Every line from the start of the records below to the line containing "if known a then" should be retyped exactly, that line included, and no others.

DATA PROVIDED START

-- ==== Sys2Proof/Machine/HostOps.lean ====
section
/-! DEFINITION. The H-port and the porter (spec/18 R472 to R478, spec/14 R382, spec/19 R498, R499), the pins of the S-port and P-port, and the TAP (spec/18 R489 to R492). -/

namespace Sys2Proof.Machine

/-! ### Requests of the H-port -/

/-- Offsets of the doorbell pages, and of the reserved region above them. -/
def inDoorbells (off : Nat) : Bool := decide (0x1400000 ≤ off) && decide (off < 0x1440000)

/-- The answer to a request: a response other than OKAY sends an error item (spec/18 R477). -/
def hAnswer (s : State) (wr : Bool) (off : Nat) (r : Resp) (data : List Byte) : State :=
  let s := s.emit (.hRsp wr r data)
  if r = .okay then s else s.emit (.hErr wr off r)

/-- The rules of an access: beats of 1, 2, 4 or 8 bytes, aligned to the beat; several beats have 8 bytes each and lie in one block of 128 (spec/18 R476). -/
def hRules (off len : Nat) : Bool :=
  if len = 1 ∨ len = 2 ∨ len = 4 then off % len == 0
  else decide (0 < len) && len % 8 == 0 && off % 8 == 0 && decide (off / 128 = (off + len - 1) / 128)

/-- Rings every doorbell location a write has enabled bytes in (spec/02 R44; log 42). -/
def ringLocs (s : State) (off len strb : Nat) : State :=
  let locs := ((List.range len).filter strb.testBit).map fun i => (off + i) / 4 * 4
  locs.eraseDups.foldl (fun s a => doorbellWrite s ((a - 0x1400000) / 4096) (a % 4096)) s

/-- All ones. -/
def ones (n : Nat) : List Byte := List.replicate n 0xFF

/-- Registers the porter answers before step 3 of the start-up sequence (spec/18 R494), and asleep (spec/14 R382). -/
def earlyReg (a : Nat) : Bool := a == 0x108 || a == 0x100 || a == 0x100008 || a == 0x100018
def sleepReg (a : Nat) : Bool := a == 0x100008 || a == 0x100018

/-- A read that the porter answers itself: registers it knows, all ones elsewhere. -/
def porterRead (s : State) (known : Nat → Bool) (off len : Nat) : List Byte :=
  (List.range len).map fun i =>
    let a := (off + i) / 8 * 8
    if known a then BitVec.ofNat 8 (regPeek s a / 256 ^ ((off + i) % 8)) else 0xFF

/-- The words of a read, one register after another (spec/19 R499): the bytes read, whether every one could be read, whether an answer comes later. -/
def readWordsH : Nat → State → Nat → State × List Byte × Bool × Bool
  | 0, s, _ => (s, [], true, false)
  | n + 1, s, a =>
    let (s, v, ok, later) := regRead s a
    let (s, d, ok', later') := readWordsH n s (a + 8)
    (s, toBytes 8 v ++ d, ok && ok', later || later')

/-- The words of a write. -/
def writeWordsH : Nat → State → Nat → List Byte → Nat → State
  | 0, s, _, _, _ => s
  | n + 1, s, a, d, strb => writeWordsH n (if strb % 256 = 0 then s else regWrite s a (ofBytes (d.take 8)) (byteMask (strb % 256))) (a + 8) (d.drop 8) (strb / 256)

/-- The registers GAL_HOST_DATA and GAL_PW_DATA, whose accesses are answered when they complete. -/
def isGalData (a : Nat) : Bool := a == 0x40030 || (decide (0x1000000 ≤ a) && decide (a < 0x1400000) && a % 65536 == 0xF208)

/-- A request of the H-port: offset, direction, length, the bytes enabled, data (spec/18 R475 to R478). -/
def hPort (s : State) (off : Nat) (wr : Bool) (len strb : Nat) (data : List Byte) : State :=
  let st := s.f F.PWR_STATE_STATE
  if s.rst ≠ 0 then hAnswer s wr off .okay (if wr then [] else ones len)
  else if st = 5 ∧ s.pwr.step = 1 then s
  else if st = 2 ∨ st = 3 then
    if wr = false then hAnswer s false off .okay (porterRead s sleepReg off len)
    else if inDoorbells off then hAnswer (wakeEvent (ringLocs s off len strb) 7) true off .okay []
    else hAnswer s true off .okay []
  else if s.f F.INT_STARTUP_STEP < 2 then hAnswer s wr off .okay (if wr then [] else porterRead s earlyReg off len)
  else if hRules off len = false ∨ 0x1440000 ≤ off then hAnswer s wr off .refused (if wr then [] else List.replicate len 0)
  else if inDoorbells off then
    if wr = false then hAnswer s false off .okay (List.replicate len 0)
    else
      let s := ringLocs s off len strb
      hAnswer (if st = 4 then wakeEvent s 7 else s) true off .okay []
  else
    let a := off / 8 * 8
    let n := (len + 7) / 8
    if wr then
      let s := writeWordsH n s a (List.replicate (off % 8) 0 ++ data) (strb % 2 ^ len * 2 ^ (off % 8))
      if (List.range n).any fun j => isGalData (a + 8 * j) then s else hAnswer s true off .okay []
    else
      let (s, d, ok, later) := readWordsH n s a
      if later ∧ n = 1 then s
      else hAnswer s false off (if ok then .okay else .dataerr) ((d.drop (off % 8)).take len)

/-- DOORBELL_WRITE: a write of 4 bytes into a doorbell page. -/
def hDoorbell (s : State) (p off : Nat) : State := if 64 ≤ p ∨ 4096 ≤ off then s else hPort s (0x1400000 + 4096 * p + off / 4 * 4) true 4 15 []

/-- A write of a whole register by the host. -/
def hWrite (s : State) (off v : Nat) : State := hPort s off true 8 255 (toBytes 8 v)

/-! ### Pins (spec/18 R472, R489, R490) -/

/-- PRESENT: the always-on island is powered and out of reset. -/
def pinPresent (s : State) : Bool := aonOn s

/-- LANTERN, FAULT_FATAL, FAULT_CONTAINED: 0 in a warm reset. -/
def pinLantern (s : State) : Bool := s.rst == 0 && awakePin s && s.fb F.FLT_STAT_LANTERN
def pinFatal (s : State) : Bool := s.rst == 0 && s.fb F.FLT_FATAL_VALID
def pinContained (s : State) : Bool := s.rst == 0 && containedOut s

/-- An interrupt line, 0 to 63 INTREQ, 64 to 71 GINT: high for 4 cycles of a pulse and low for 4; GINT[1] is a level (spec/18 R479, R472). -/
def pinLine (s : State) (n : Nat) : Bool :=
  s.rst == 0 && s.f F.PWR_STATE_STATE != 2 && s.f F.PWR_STATE_STATE != 3
    && if n = 65 then !s.xlt.notes.isEmpty else decide (5 ≤ (mget (0, false) s.irq n).1)

/-- LREP_TX (`rx` 0) and LREP_RX (1) of a link: bit `n` for a repaired lane (spec/18 R488). -/
def pinLrep (s : State) (l rx : Nat) : Nat :=
  (List.range 128).foldl (fun v n => if (shownRepairs s l).contains (rx * 128 + n) then v + 2 ^ n else v) 0

/-- K_REQ: a request is out on the K-port. -/
def pinKReq (s : State) : Bool := s.cmt.kreq.isSome

/-- PD_REQ of a domain and PL_REQ of an island. -/
def pinPd (s : State) (d : Nat) : Nat := s.f F.PWR_DOM_REQ d
def pinPl (s : State) (i : Nat) : Nat := levelOf s i

/-! ### The TAP (spec/18 R491, R492) -/

/-- IDCODE of the block. -/
def idcode : Nat := 1 * 2 ^ 28 + 0x0E04 * 2 ^ 12 + Config.mfrId % 2 ^ 11 * 2 + 1

/-- The instruments of the 1687 network whose gate is open: 0 STATUS, 1 MBIST, 2 REGACCESS, 3 TRACECFG, 4 COREDBG, 5 VAULTRD. -/
def instrOpen (s : State) (k : Nat) : Bool :=
  let sd := s.fb F.INT_FEAT_SECUREDEBUG
  let ol := s.fb F.INT_FEAT_OPENLAB
  match k with
  | 0 => true
  | 1 => s.rst == 2
  | 2 => sd || ol
  | 3 => sd || ol
  | 4 => sd
  | 5 => sd
  | _ => false

/-- A register access through the TAP, as the porter would take it: while the control island does not run it answers what it knows and all ones (spec/18 R494, spec/14 R382; log 43). -/
def tapReg (s : State) (a : Nat) (wr : Bool) (v : W64) : State × Nat :=
  if s.ctlOn = false then (s, if wr then 0 else ofBytes (porterRead s (if s.rst = 0 ∧ s.f F.INT_STARTUP_STEP < 2 then earlyReg else if s.rst = 0 then sleepReg else fun _ => false) a 8))
  else if wr then (regWrite s a v.toNat (2 ^ 64 - 1), 0)
  else
    let r := regRead s a
    (r.1, r.2.1)

/-- An access to an open instrument: the state and what it reads. Results that the spec does not give, of a memory test and of a core's memory, are free values (log 3). -/
def instrument (s : State) (k off : Nat) (wr : Bool) (v : W64) : State × Nat :=
  match k with
  | 0 => (s, regPeek s (match off with
      | 0 => 0
      | 1 => 0x108
      | 2 => 0x100008
      | _ => 0xF0018))
  | 2 => tapReg s (off % 0x1000000 / 8 * 8) wr v
  | 3 => tapReg s (if off = 0 then 0x130A00 else 0x130A08) wr v
  | 5 =>
    let w := off / 8
    if 524288 ≤ w then (s, 0)
    -- the dormant image: its form is the fabric's own (spec/14 R379)
    else if s.fw.saved ∧ slotsBytes ≤ off then (s.freeW.2, s.freeW.1.toNat)
    else
      let r := vaultWord s w
      (r.1, if r.2 then ofBytes (vaultBytes r.1 (8 * w) 8) else 0)
  | _ =>
    let (w, s) := s.freeW
    (s, w.toNat)

/-- An access through the TAP with an instruction: IDCODE, BYPASS, or the instrument `k` of the network (spec/18 R491, R492; log 43). The TAP works in every state but without power and in PORESET_N. -/
def tapAccess (s : State) (ir k off : Nat) (wr : Bool) (v : W64) : State :=
  if aonOn s = false then s
  else
    let s : State := { s with tap := (s.tap.1, ir % 256) }
    if ir = 1 then s.emit (.tdo idcode)
    else if ir ≠ 0x10 then s.emit (.tdo (v.toNat * 2 % 2 ^ 64))
    else
      let s : State := { s with tap := (if instrOpen s k then [k] else [], 0x10) }
      if instrOpen s k = false then s.emit (.tdo 0)
      else
        let (s, r) := instrument s k off wr v
        s.emit (.tdo r)

end Sys2Proof.Machine
end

DATA PROVIDED END

▶ **PROBLEM SOLUTION**:
-- ==== Sys2Proof/Machine/HostOps.lean ====
section
/-! DEFINITION. The H-port and the porter (spec/18 R472 to R478, spec/14 R382, spec/19 R498, R499), the pins of the S-port and P-port, and the TAP (spec/18 R489 to R492). -/

namespace Sys2Proof.Machine

/-! ### Requests of the H-port -/

/-- Offsets of the doorbell pages, and of the reserved region above them. -/
def inDoorbells (off : Nat) : Bool := decide (0x1400000 ≤ off) && decide (off < 0x1440000)

/-- The answer to a request: a response other than OKAY sends an error item (spec/18 R477). -/
def hAnswer (s : State) (wr : Bool) (off : Nat) (r : Resp) (data : List Byte) : State :=
  let s := s.emit (.hRsp wr r data)
  if r = .okay then s else s.emit (.hErr wr off r)

/-- The rules of an access: beats of 1, 2, 4 or 8 bytes, aligned to the beat; several beats have 8 bytes each and lie in one block of 128 (spec/18 R476). -/
def hRules (off len : Nat) : Bool :=
  if len = 1 ∨ len = 2 ∨ len = 4 then off % len == 0
  else decide (0 < len) && len % 8 == 0 && off % 8 == 0 && decide (off / 128 = (off + len - 1) / 128)

/-- Rings every doorbell location a write has enabled bytes in (spec/02 R44; log 42). -/
def ringLocs (s : State) (off len strb : Nat) : State :=
  let locs := ((List.range len).filter strb.testBit).map fun i => (off + i) / 4 * 4
  locs.eraseDups.foldl (fun s a => doorbellWrite s ((a - 0x1400000) / 4096) (a % 4096)) s

/-- All ones. -/
def ones (n : Nat) : List Byte := List.replicate n 0xFF

/-- Registers the porter answers before step 3 of the start-up sequence (spec/18 R494), and asleep (spec/14 R382). -/
def earlyReg (a : Nat) : Bool := a == 0x108 || a == 0x100 || a == 0x100008 || a == 0x100018
def sleepReg (a : Nat) : Bool := a == 0x100008 || a == 0x100018

/-- A read that the porter answers itself: registers it knows, all ones elsewhere. -/
def porterRead (s : State) (known : Nat → Bool) (off len : Nat) : List Byte :=
  (List.range len).map fun i =>
    let a := (off + i) / 8 * 8
    if known a then BitVec.ofNat 8 (regPeek s a / 256 ^ ((off + i) % 8)) else 0xFF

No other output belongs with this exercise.